- [TASK BRIEF]: Give the number of lines in the data that contain the word "lean"; no other text is needed.

- [PROVIDED MATERIAL]:
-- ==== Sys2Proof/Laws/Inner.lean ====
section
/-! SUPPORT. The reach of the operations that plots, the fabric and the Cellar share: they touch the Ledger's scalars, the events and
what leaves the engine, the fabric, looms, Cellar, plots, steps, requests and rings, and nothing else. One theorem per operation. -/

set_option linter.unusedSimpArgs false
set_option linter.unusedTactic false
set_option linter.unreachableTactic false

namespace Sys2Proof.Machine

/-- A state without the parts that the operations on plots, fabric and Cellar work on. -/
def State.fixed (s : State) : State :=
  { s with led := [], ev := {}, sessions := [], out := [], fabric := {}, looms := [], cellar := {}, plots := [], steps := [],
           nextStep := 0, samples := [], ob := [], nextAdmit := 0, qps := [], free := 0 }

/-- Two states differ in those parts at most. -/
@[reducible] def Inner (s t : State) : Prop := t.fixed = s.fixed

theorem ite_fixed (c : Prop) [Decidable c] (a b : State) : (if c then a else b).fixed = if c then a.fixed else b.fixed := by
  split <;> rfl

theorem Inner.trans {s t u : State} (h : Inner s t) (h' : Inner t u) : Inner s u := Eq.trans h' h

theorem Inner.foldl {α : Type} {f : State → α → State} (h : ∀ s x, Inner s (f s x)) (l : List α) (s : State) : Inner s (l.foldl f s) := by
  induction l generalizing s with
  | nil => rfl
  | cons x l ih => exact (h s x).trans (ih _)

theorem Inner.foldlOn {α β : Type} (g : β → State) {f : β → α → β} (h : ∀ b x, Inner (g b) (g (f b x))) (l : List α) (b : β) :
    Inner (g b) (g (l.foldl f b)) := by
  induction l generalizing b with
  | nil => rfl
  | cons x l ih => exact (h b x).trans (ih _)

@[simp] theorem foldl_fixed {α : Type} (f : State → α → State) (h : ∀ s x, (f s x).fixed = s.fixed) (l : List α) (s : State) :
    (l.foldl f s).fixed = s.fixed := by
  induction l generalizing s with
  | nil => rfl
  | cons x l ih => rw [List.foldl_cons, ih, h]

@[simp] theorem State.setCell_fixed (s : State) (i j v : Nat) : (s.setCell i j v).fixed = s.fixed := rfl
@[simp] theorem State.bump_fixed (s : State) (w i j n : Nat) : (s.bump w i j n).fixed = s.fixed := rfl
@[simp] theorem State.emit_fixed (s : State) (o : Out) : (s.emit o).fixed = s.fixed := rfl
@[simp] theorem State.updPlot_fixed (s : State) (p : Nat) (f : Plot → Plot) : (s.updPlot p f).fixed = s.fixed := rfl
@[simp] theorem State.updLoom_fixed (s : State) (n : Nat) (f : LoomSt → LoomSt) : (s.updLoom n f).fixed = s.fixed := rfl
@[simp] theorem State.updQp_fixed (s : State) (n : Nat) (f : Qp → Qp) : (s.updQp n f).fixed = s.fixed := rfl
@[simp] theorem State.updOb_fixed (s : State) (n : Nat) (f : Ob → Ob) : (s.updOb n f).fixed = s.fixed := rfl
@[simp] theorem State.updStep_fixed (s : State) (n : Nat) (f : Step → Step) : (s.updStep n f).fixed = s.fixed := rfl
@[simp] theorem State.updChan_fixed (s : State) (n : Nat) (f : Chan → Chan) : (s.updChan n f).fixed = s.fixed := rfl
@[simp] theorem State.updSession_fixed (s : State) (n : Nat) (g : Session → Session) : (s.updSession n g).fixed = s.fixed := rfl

---

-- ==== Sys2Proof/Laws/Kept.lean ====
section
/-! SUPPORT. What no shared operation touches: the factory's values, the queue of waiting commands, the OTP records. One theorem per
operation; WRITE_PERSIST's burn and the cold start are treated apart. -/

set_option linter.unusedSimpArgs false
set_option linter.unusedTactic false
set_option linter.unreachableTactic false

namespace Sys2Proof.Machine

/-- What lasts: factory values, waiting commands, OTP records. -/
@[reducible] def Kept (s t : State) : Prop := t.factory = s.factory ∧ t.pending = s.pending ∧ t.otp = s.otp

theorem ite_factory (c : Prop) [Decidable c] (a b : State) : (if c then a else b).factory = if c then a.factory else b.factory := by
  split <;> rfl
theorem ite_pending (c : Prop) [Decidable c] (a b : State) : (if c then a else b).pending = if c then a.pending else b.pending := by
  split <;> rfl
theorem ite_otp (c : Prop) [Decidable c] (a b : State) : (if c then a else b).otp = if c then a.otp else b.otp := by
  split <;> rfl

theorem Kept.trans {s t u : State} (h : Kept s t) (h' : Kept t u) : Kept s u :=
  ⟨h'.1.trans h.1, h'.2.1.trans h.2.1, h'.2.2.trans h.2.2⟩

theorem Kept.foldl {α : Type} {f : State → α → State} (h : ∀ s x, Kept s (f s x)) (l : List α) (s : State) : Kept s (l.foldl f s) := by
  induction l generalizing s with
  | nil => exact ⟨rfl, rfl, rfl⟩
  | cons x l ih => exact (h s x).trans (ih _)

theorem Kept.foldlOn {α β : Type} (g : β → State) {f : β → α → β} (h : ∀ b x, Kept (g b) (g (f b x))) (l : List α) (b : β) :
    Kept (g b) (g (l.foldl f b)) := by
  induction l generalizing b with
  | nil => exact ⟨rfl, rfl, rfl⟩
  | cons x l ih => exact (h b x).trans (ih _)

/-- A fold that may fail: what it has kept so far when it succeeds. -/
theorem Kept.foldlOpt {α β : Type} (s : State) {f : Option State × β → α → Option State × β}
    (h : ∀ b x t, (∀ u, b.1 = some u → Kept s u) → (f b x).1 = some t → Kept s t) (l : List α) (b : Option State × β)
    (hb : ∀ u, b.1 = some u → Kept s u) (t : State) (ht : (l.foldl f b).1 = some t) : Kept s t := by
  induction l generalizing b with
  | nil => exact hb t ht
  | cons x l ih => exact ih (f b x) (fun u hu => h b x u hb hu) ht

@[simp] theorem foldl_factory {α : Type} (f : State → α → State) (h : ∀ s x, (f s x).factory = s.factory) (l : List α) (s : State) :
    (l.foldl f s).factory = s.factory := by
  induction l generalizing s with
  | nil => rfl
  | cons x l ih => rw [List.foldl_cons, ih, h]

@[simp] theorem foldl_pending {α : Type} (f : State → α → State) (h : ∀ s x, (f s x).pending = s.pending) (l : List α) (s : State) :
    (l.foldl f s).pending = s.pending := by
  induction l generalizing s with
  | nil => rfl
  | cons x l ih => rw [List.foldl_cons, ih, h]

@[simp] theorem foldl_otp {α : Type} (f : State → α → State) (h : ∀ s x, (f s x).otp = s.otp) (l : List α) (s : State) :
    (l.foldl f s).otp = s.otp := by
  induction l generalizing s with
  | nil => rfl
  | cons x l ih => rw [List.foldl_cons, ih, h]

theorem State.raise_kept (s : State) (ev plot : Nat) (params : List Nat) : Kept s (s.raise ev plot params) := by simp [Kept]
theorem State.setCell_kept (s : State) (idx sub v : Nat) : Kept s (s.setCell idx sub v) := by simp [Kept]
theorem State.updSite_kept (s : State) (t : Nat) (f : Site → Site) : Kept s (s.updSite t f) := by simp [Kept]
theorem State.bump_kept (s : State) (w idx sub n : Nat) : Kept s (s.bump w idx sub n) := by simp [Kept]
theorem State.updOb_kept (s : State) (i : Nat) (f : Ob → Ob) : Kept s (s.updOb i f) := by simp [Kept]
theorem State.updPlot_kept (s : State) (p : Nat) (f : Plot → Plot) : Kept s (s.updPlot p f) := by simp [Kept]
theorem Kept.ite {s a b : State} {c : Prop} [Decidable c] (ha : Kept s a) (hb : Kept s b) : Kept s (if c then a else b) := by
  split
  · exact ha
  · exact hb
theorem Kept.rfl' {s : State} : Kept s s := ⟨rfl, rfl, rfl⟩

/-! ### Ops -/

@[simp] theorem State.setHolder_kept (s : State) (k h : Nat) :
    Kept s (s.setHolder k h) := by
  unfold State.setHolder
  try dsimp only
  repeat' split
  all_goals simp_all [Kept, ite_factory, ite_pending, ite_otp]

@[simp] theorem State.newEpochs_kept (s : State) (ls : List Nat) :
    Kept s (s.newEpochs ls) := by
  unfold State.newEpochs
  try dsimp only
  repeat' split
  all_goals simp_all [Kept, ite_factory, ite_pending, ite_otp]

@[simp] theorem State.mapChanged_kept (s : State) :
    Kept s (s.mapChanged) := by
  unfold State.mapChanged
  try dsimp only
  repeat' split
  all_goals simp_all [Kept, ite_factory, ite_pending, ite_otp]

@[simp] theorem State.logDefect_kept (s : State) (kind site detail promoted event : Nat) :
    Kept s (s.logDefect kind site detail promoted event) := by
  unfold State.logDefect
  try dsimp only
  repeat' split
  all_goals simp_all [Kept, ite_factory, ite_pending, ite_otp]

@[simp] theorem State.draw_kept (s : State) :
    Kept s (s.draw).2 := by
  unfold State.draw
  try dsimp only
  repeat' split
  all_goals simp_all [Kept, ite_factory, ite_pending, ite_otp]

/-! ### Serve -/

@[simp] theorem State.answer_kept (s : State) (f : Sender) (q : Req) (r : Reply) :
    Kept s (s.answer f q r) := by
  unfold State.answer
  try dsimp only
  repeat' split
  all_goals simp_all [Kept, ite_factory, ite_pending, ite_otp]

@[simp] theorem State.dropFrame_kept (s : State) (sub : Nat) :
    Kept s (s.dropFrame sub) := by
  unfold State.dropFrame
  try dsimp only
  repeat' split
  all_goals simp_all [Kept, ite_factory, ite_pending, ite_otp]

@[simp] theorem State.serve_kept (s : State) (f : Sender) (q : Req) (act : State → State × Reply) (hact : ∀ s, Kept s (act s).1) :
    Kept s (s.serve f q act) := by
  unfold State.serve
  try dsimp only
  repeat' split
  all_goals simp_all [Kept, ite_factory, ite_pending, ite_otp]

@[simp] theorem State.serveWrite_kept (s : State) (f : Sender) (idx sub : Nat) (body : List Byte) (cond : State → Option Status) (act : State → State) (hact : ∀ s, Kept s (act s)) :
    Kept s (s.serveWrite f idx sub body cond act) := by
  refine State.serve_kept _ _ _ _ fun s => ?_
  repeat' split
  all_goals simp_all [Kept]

- [EXERCISE SOLUTION]: 2